**What the exercise asks:**
Below is a listing. Write out exactly its lines between the one holding "vS.toNat * 2 ^ 1 + rsv.toNat" and the one holding "vA rsv => 9", inclusive.

**Input data:**
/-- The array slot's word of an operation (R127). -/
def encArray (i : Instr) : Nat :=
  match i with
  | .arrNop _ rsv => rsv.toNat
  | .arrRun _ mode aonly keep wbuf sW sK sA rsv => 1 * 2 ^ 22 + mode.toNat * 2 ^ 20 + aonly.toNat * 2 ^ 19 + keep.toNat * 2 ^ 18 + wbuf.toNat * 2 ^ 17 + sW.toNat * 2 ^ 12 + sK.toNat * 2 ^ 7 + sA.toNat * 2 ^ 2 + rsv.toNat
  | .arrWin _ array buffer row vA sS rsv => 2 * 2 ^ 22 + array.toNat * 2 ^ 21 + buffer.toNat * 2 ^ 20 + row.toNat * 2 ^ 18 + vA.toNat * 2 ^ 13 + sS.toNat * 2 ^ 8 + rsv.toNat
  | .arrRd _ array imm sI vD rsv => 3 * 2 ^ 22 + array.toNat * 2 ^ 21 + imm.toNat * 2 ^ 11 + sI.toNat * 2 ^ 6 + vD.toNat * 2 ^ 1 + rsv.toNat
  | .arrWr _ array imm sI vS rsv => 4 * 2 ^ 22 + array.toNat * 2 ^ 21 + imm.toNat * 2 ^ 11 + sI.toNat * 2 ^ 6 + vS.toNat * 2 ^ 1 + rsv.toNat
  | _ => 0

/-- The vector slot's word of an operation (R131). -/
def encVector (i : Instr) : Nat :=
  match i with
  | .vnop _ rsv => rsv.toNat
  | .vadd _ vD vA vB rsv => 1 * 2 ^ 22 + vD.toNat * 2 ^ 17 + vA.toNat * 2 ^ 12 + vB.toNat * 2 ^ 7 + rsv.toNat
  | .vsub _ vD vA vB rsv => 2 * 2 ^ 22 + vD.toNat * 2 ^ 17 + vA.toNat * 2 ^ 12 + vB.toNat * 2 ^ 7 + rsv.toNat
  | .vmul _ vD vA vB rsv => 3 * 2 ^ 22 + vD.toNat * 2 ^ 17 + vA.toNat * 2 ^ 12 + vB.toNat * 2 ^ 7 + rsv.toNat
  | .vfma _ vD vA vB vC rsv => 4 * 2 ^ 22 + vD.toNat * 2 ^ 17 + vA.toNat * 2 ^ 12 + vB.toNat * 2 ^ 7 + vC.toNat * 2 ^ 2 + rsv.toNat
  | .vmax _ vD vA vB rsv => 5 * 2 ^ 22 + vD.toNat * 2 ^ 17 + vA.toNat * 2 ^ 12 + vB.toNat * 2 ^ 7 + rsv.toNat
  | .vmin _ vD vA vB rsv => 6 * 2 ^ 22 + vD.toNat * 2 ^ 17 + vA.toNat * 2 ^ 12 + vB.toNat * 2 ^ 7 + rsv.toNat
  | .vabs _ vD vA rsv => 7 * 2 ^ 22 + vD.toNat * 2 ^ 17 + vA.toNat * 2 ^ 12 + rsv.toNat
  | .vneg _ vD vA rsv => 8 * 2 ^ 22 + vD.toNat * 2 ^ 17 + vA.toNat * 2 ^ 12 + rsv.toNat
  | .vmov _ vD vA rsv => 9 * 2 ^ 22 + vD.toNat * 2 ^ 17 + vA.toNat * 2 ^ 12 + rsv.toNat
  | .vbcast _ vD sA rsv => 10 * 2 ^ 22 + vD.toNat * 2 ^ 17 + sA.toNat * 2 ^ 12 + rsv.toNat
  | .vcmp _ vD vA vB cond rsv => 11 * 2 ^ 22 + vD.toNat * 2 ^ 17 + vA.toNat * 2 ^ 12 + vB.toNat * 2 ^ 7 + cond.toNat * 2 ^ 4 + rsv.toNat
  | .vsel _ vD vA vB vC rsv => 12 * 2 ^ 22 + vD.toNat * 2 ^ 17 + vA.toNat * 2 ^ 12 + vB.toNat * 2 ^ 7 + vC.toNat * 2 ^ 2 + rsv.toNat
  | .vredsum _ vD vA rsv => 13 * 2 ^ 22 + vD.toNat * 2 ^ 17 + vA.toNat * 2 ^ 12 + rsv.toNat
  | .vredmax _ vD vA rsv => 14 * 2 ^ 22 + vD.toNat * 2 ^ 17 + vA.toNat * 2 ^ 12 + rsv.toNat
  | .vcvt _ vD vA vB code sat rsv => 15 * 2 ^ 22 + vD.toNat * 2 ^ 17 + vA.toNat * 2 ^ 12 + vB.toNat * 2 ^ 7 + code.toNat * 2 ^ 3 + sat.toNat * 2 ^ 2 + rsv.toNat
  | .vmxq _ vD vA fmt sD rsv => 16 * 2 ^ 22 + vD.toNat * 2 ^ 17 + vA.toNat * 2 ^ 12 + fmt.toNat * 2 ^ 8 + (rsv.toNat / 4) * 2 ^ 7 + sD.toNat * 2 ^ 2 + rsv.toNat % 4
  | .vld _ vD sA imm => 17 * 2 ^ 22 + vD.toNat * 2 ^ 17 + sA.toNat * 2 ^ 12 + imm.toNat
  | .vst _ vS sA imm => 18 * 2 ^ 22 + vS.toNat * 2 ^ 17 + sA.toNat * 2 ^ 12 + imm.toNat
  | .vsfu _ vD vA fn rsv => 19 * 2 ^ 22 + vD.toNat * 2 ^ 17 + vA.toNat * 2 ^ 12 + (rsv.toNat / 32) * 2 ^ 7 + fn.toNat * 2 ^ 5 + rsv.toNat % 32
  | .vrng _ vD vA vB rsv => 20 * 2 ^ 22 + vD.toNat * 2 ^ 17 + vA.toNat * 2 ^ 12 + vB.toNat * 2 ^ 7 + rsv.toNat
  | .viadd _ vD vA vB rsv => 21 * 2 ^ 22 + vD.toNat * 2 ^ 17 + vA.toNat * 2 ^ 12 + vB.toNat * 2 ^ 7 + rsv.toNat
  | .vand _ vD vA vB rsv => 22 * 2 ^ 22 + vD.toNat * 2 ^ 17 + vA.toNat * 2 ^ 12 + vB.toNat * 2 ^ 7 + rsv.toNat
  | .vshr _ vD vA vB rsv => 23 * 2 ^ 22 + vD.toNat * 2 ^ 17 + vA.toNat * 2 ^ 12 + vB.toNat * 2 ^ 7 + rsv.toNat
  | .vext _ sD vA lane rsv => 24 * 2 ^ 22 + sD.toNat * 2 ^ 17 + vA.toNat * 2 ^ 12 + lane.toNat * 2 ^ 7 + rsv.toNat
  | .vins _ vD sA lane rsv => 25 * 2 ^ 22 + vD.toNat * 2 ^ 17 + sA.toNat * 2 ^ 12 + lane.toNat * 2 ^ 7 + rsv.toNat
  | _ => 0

**Task solution:**
  | .arrWr _ array imm sI vS rsv => 4 * 2 ^ 22 + array.toNat * 2 ^ 21 + imm.toNat * 2 ^ 11 + sI.toNat * 2 ^ 6 + vS.toNat * 2 ^ 1 + rsv.toNat
  | _ => 0

/-- The vector slot's word of an operation (R131). -/
def encVector (i : Instr) : Nat :=
  match i with
  | .vnop _ rsv => rsv.toNat
  | .vadd _ vD vA vB rsv => 1 * 2 ^ 22 + vD.toNat * 2 ^ 17 + vA.toNat * 2 ^ 12 + vB.toNat * 2 ^ 7 + rsv.toNat
  | .vsub _ vD vA vB rsv => 2 * 2 ^ 22 + vD.toNat * 2 ^ 17 + vA.toNat * 2 ^ 12 + vB.toNat * 2 ^ 7 + rsv.toNat
  | .vmul _ vD vA vB rsv => 3 * 2 ^ 22 + vD.toNat * 2 ^ 17 + vA.toNat * 2 ^ 12 + vB.toNat * 2 ^ 7 + rsv.toNat
  | .vfma _ vD vA vB vC rsv => 4 * 2 ^ 22 + vD.toNat * 2 ^ 17 + vA.toNat * 2 ^ 12 + vB.toNat * 2 ^ 7 + vC.toNat * 2 ^ 2 + rsv.toNat
  | .vmax _ vD vA vB rsv => 5 * 2 ^ 22 + vD.toNat * 2 ^ 17 + vA.toNat * 2 ^ 12 + vB.toNat * 2 ^ 7 + rsv.toNat
  | .vmin _ vD vA vB rsv => 6 * 2 ^ 22 + vD.toNat * 2 ^ 17 + vA.toNat * 2 ^ 12 + vB.toNat * 2 ^ 7 + rsv.toNat
  | .vabs _ vD vA rsv => 7 * 2 ^ 22 + vD.toNat * 2 ^ 17 + vA.toNat * 2 ^ 12 + rsv.toNat
  | .vneg _ vD vA rsv => 8 * 2 ^ 22 + vD.toNat * 2 ^ 17 + vA.toNat * 2 ^ 12 + rsv.toNat
  | .vmov _ vD vA rsv => 9 * 2 ^ 22 + vD.toNat * 2 ^ 17 + vA.toNat * 2 ^ 12 + rsv.toNat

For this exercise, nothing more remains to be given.